__Problem requirements__
In the entries that follow, identify the line containing "if viaPort.isNone &&" and return it together with all later lines, exactly as they appear.

__Records shown__
-- ==== Sys2Proof/Machine/Fabric.lean ====
section
/-! DEFINITION. What arrives through PCIe and Yelwagon: the host's accesses to local memory (R383 to R386), requests of peers and
the state of the ports (R394 to R397), SPDM (R405). -/

namespace Sys2Proof.Machine

/-! ## The host's accesses through BAR4 (R383 to R385) -/

/-- BAR4 answers: the part has started and is not in recovery (R384, R399, R400). [DEDUCED, log 96] -/
def barAnswers (s : State) : Bool := !s.starting && !s.fw.recovery

/-- What a run of local memory meets, lowest atom first: a location that does not exist (false) or a lost atom (true), and
where (R55, R71). -/
def runErr (s : State) (pa n : Nat) : Option (Bool × Nat) :=
  (List.range ((pa + n - 1) / 32 + 1 - pa / 32)).findSome? (fun i =>
    let a := max pa ((pa / 32 + i) * 32)
    if !localExists s a then some (false, a) else if isLost s a then some (true, a / 32 * 32) else none)

/-- A request of the host is in BAR4: all its bytes lie in the window (R384). [DEDUCED, log 96] -/
def inBar4 (off n : Nat) : Bool := decide (0 < n) && decide (off + n ≤ 2 ^ 41)

/-- Send a message to the world outside. -/
def State.emit (s : State) (m : OutMsg) : State := { s with outbox := s.outbox ++ [m] }

/-- HOST_BAR4_READ (R384, R385): the data, Completer Abort for a lost atom, Unsupported Request for a location that does not
exist; one at a new window page is held until BUSY clears (R60). A request shows that the link is up. [DEDUCED, log 96] -/
def execHostBar4Read (off len : Nat) (s : State) : Out :=
  .next (
    if s.starting || (barAnswers s && inBar4 off len && isHeld s off) then s
    else if s.fw.recovery || !inBar4 off len then s.emit .hostUnsupported
    else match runErr s off len with
      | some (false, _) => { s with pcieUp := true }.emit .hostUnsupported
      | some (true, _) => { s with pcieUp := true }.emit .hostAbort
      | none => ({ s with pcieUp := true }.emit (.hostData (s.loadRun off len))).runL2 off len 2 false)

/-- HOST_BAR4_WRITE (R71, R384, R385): the bytes are stored; a write to a location that does not exist or over part of a lost
atom is discarded and HOST_WRITE_DROPPED posted; one at a new window page is held until BUSY clears (R60). [DEDUCED, log 96] -/
def execHostBar4Write (off : Nat) (data : List Byte) (s : State) : Out :=
  let ws := spread off data
  .next (
    if !barAnswers s || !inBar4 off data.length || isHeld s off then s
    else match ws.find? (fun w => !localExists s w.1) with
      | some w => { s with pcieUp := true }.postDev 13 0 w.1
      | none => match partLost s ws with
        | some pa => { s with pcieUp := true }.postDev 13 0 pa
        | none => (({ s with pcieUp := true }.clearLost ws).storeExtern ws).runL2 off data.length 2 true)

/-- The AtomicOps of PCIe (R383). -/
def isPcieAtomic : AtomOp → Bool
  | .add | .xchg | .cas => true
  | _ => false

/-- HOST_ATOMICOP (R383, R385): performed at the controller and completed with the old value; it fails as a read does. [DEDUCED, log 96] -/
def execHostAtomicop (off : Nat) (op : AtomOp) (s64 : Bool) (x c : DWord) (s : State) : Out :=
  let n := if s64 then 8 else 4
  .next (
    if s.starting || (barAnswers s && inBar4 off n && isHeld s off) then s
    else if s.fw.recovery || !inBar4 off n || !isPcieAtomic op || off % n != 0 then s.emit .hostUnsupported
    else match serve { s with pcieUp := true } true (.atomic op s64 x c) off with
      | (s1, .ok, old) => s1.emit (.hostData old)
      | (s1, .dataLost, _) => s1.emit .hostAbort
      | (s1, _, _) => s1.emit .hostUnsupported)

/-! ## The PCIe link (R386) -/

/-- A posted write of the part to the host, on its way. -/
def Remote.isPosted (r : Remote) : Bool :=
  r.tgt == 2 && r.tag.isSome && (match r.op with | .wr _ _ => true | _ => false)

/-- A posted write is lost with the link: a copy's item fails, a group or an act of the part's own goes on unaware (R386).
[DESIGN CHOICE, log 97] -/
def State.losePosted (s : State) (tag : Nat) : State :=
  match getT s.remote tag with
  | some r => if r.isPosted then s.answer tag (if r.job.isSome then .dataLost else .ok) [] else s
  | none => s

/-- PCIE_DOWN (R386): of the posted writes on their way the last `lost` are lost with the link, the others have arrived; the event names
the number that are lost. Requests to the host that had not been sent find no link. [DESIGN CHOICE, log 97] -/
def execPcieDown (lost : Nat) (s : State) : Out :=
  let posted := (s.remote.filter (fun (r : Nat × Remote) => r.2.isPosted)).map (fun (r : Nat × Remote) => r.1)
  let unsent := (s.remote.filter (fun (r : Nat × Remote) => r.2.tgt == 2 && r.2.tag.isNone)).map (fun (r : Nat × Remote) => r.1)
  let n := min lost posted.length
  let s0 := unsent.foldl (fun (a : State) t => a.answer t .dataLost []) s
  let s1 := (posted.take (posted.length - n)).foldl (fun (a : State) t => a.answer t .ok []) s0
  let s2 := (posted.drop (posted.length - n)).foldl (fun (a : State) t => a.losePosted t) s1
  .next ({ s2 with pcieUp := false }.postDev 16 n 0)

/-! ## Peers (R394, R396) -/

/-- Bytes that a request touches. -/
def opLen : MemOp → Nat
  | .rd32 => 32
  | .rd64 => 64
  | .rd128 => 128
  | .wr _ data => data.length
  | .atomic _ s64 _ _ => if s64 then 8 else 4
  | .hrow _ _ => 0

/-- A flit carries the operation (R394). [DEDUCED, log 62] -/
def flitCarries : MemOp → Bool
  | .wr _ data => decide (data.length ≤ 128)
  | .hrow _ _ => false
  | _ => true

/-- A 41-bit address of the fabric chip registers (R396). -/
def State.peerBound (s : State) (off : Nat) : Nat := (getB s.mgmt off).toNat + 2 ^ 32 * ((getB s.mgmt (off + 4)).toNat % 512)

/-- Some port is trained, keyed and in service (R395). [DEDUCED, log 98] -/
def anyPortUp (s : State) : Bool := s.ports.any (fun p => p.2.up && p.2.enable)

/-- PEER_REQUEST (R396): served as by the controller, or answered ABSENT outside the range that peers may access. [DEDUCED, log 98] -/
def execPeerRequest (chip : Nat) (r : MemReq) (s : State) : Out :=
  .next (
    if s.starting || !anyPortUp s || !flitCarries r.op || isHeld s r.pa then s
    else if r.pa < s.peerBound 0x2008 ∨ s.peerBound 0x2010 < r.pa + max 1 (opLen r.op) then
      s.emit (.peerReply chip r.tag .absent [])
    else
      let (s1, st, data) := serve s true r.op r.pa
      s1.emit (.peerReply chip r.tag st data))

/-! ## Ports (R395, R397) -/

/-- A port's registers; ENABLE is 1 from reset (R395). [DESIGN CHOICE, log 2] -/
def State.port (s : State) (p : Nat) : Port := (getT s.ports p).getD ⟨false, true, 0, 0, 0⟩

/-- A port's registers change. -/
def State.modPort (s : State) (p : Nat) (f : Port → Port) : State := { s with ports := setT s.ports p (f (s.port p)) }

/-- A request is on its way on a port that is trained, in service or not (R395). -/
def State.isUnderWay (s : State) (r : Remote) : Bool := r.tag.isSome && r.port.any (fun p => (s.port p).up)

/-- Requests to chips that have no live port left are answered DATA_LOST (R397), except those in flight on a port that delivers them still
(R395). [DEDUCED, log 98] -/
def State.loseRouteless (s : State) : State :=
  (s.remote.filter (fun (r : Nat × Remote) =>
    r.2.tgt != 2 && (livePorts s r.2.tgt.toNat r.2.chip.toNat).isEmpty && !s.isUnderWay r.2)).foldl
    (fun (a : State) (r : Nat × Remote) => a.answer r.1 .dataLost []) s

/-- Requests of a port take another live port of their mask: its flits when it goes down, and those not yet sent when it leaves service
(R395, R397). [DEDUCED, log 98] -/
def State.resend (s : State) (port : Nat) (unsent : Bool) : State :=
  { s with remote := s.remote.map (fun (r : Nat × Remote) =>
      if r.2.port = some port ∧ (unsent → r.2.tag.isNone) then
        (r.1, { r.2 with port := portOf s r.2.tgt.toNat r.2.chip.toNat r.2.pa })
      else r) }

/-- LINK_DOWN (R389, R397): flits are resent on the other live ports of each mask. -/
def execLinkDown (port : Nat) (s : State) : Out :=
  .next (if (s.port port).up then
    (((s.modPort port (fun p => { p with up := false })).postDev 14 port 0).resend port false).loseRouteless
  else s)

/-- The life-cycle state in which a port may be keyed (R405). [DESIGN CHOICE, log 99] -/
def mayKey (s : State) : Bool := (s.fw.life == 1 || s.fw.life == 2) && !s.fw.recovery

/-- LINK_UP (R389, R395, R397, R405): a port trains, learns the chip at its far end and gets fresh keys. [DESIGN CHOICE, log 99] -/
def execLinkUp (port : Nat) (peer : BitVec 12) (s : State) : Out :=
  .next (if decide (port < s.grade.ports) && !(s.port port).up && mayKey s then
    (s.modPort port (fun p => { p with up := true, peer := peer, txEpoch := 0, rxEpoch := 0 })).postDev 15 port 0
  else s)

/-- PORT_DISABLE: ENABLE is cleared, and the port leaves service after its flits in flight (R395); requests that were to go by it take
another port, or have none (R396, R397). [DESIGN CHOICE, log 99] -/
def execPortDisable (port : Nat) (s : State) : Out :=
  .next (if decide (port < s.grade.ports) && barAnswers s then
    ((s.modPort port (fun p => { p with enable := false })).resend port true).loseRouteless
  else s)

/-- KEY_ROLLOVER (R397): the key of one direction of a port is replaced, and no flit is lost. [DESIGN CHOICE, log 99] -/
def execKeyRollover (port : Nat) (tx : Bool) (s : State) : Out :=
  .next (if (s.port port).up then
    s.modPort port (fun p => if tx then { p with txEpoch := p.txEpoch + 1 } else { p with rxEpoch := p.rxEpoch + 1 })
  else s)

/-! ## SPDM (R405) -/

/-- The number of an SPDM request among those of R405. -/
def spdmIndex : SpdmCode → Nat
  | .getVersion => 0
  | .getCapabilities => 1
  | .negotiateAlgorithms => 2
  | .getDigests => 3
  | .getCertificate => 4
  | .challenge => 5
  | .getMeasurements => 6
  | .keyExchange => 7

/-- CHALLENGE and KEY_EXCHANGE are answered with an error in RAW and RETURNED (R405). -/
def spdmErr (s : State) (code : SpdmCode) : Bool :=
  (s.fw.life == 0 || s.fw.life == 3) && (code == .challenge || code == .keyExchange)

/-- The words of an image that a measurement tells apart. -/
def Image.words (i : Image) : List Nat := [i.version.toNat, i.rollback.toNat, (i.key.map (·.val + 1)).getD 0]

/-- The measurement blocks of GET_MEASUREMENTS (R405): the ROM, the running firmware, the fused configuration of grade, life-cycle state and
rollback counter, and the digest of the harvest map. -/
def measurements (s : State) : List Byte :=
  Config.measured 1 [] ++ Config.measured 2 (s.fw.image.elim [] Image.words) ++
    Config.measured 3 [s.grade.capUnits.toNat, s.grade.capSizes.toNat, s.fw.life.toNat, s.fw.fused.toNat] ++ Config.measured 4 []

/-- The bytes of an SPDM answer: the measurement blocks where these are asked for, and what the part adds (R405). -/
def spdmAnswer (s : State) (code : SpdmCode) : List Byte :=
  (if code = .getMeasurements then measurements s else []) ++ Config.spdmBytes (spdmIndex code) s.free

/-- SPDM_REQUEST (R405): over DOE, whose configuration requests get Request Retry Status until the part has started (R399), or over a
port. [DEDUCED, log 96; DESIGN CHOICE, log 100] -/
def execSpdmRequest (viaPort : Option Nat) (code : SpdmCode) (s : State) : Out :=
  .next (
    if viaPort.isNone && s.starting then s.emit .hostRetry
    else if viaPort.any (fun p => decide (s.grade.ports ≤ p)) then s
    else if spdmErr s code then s.emit (.spdm viaPort code true [])
    else { s with free := s.free + 1 }.emit (.spdm viaPort code false (spdmAnswer s code)))

end Sys2Proof.Machine
end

__Written response__
    if viaPort.isNone && s.starting then s.emit .hostRetry
    else if viaPort.any (fun p => decide (s.grade.ports ≤ p)) then s
    else if spdmErr s code then s.emit (.spdm viaPort code true [])
    else { s with free := s.free + 1 }.emit (.spdm viaPort code false (spdmAnswer s code)))

end Sys2Proof.Machine
end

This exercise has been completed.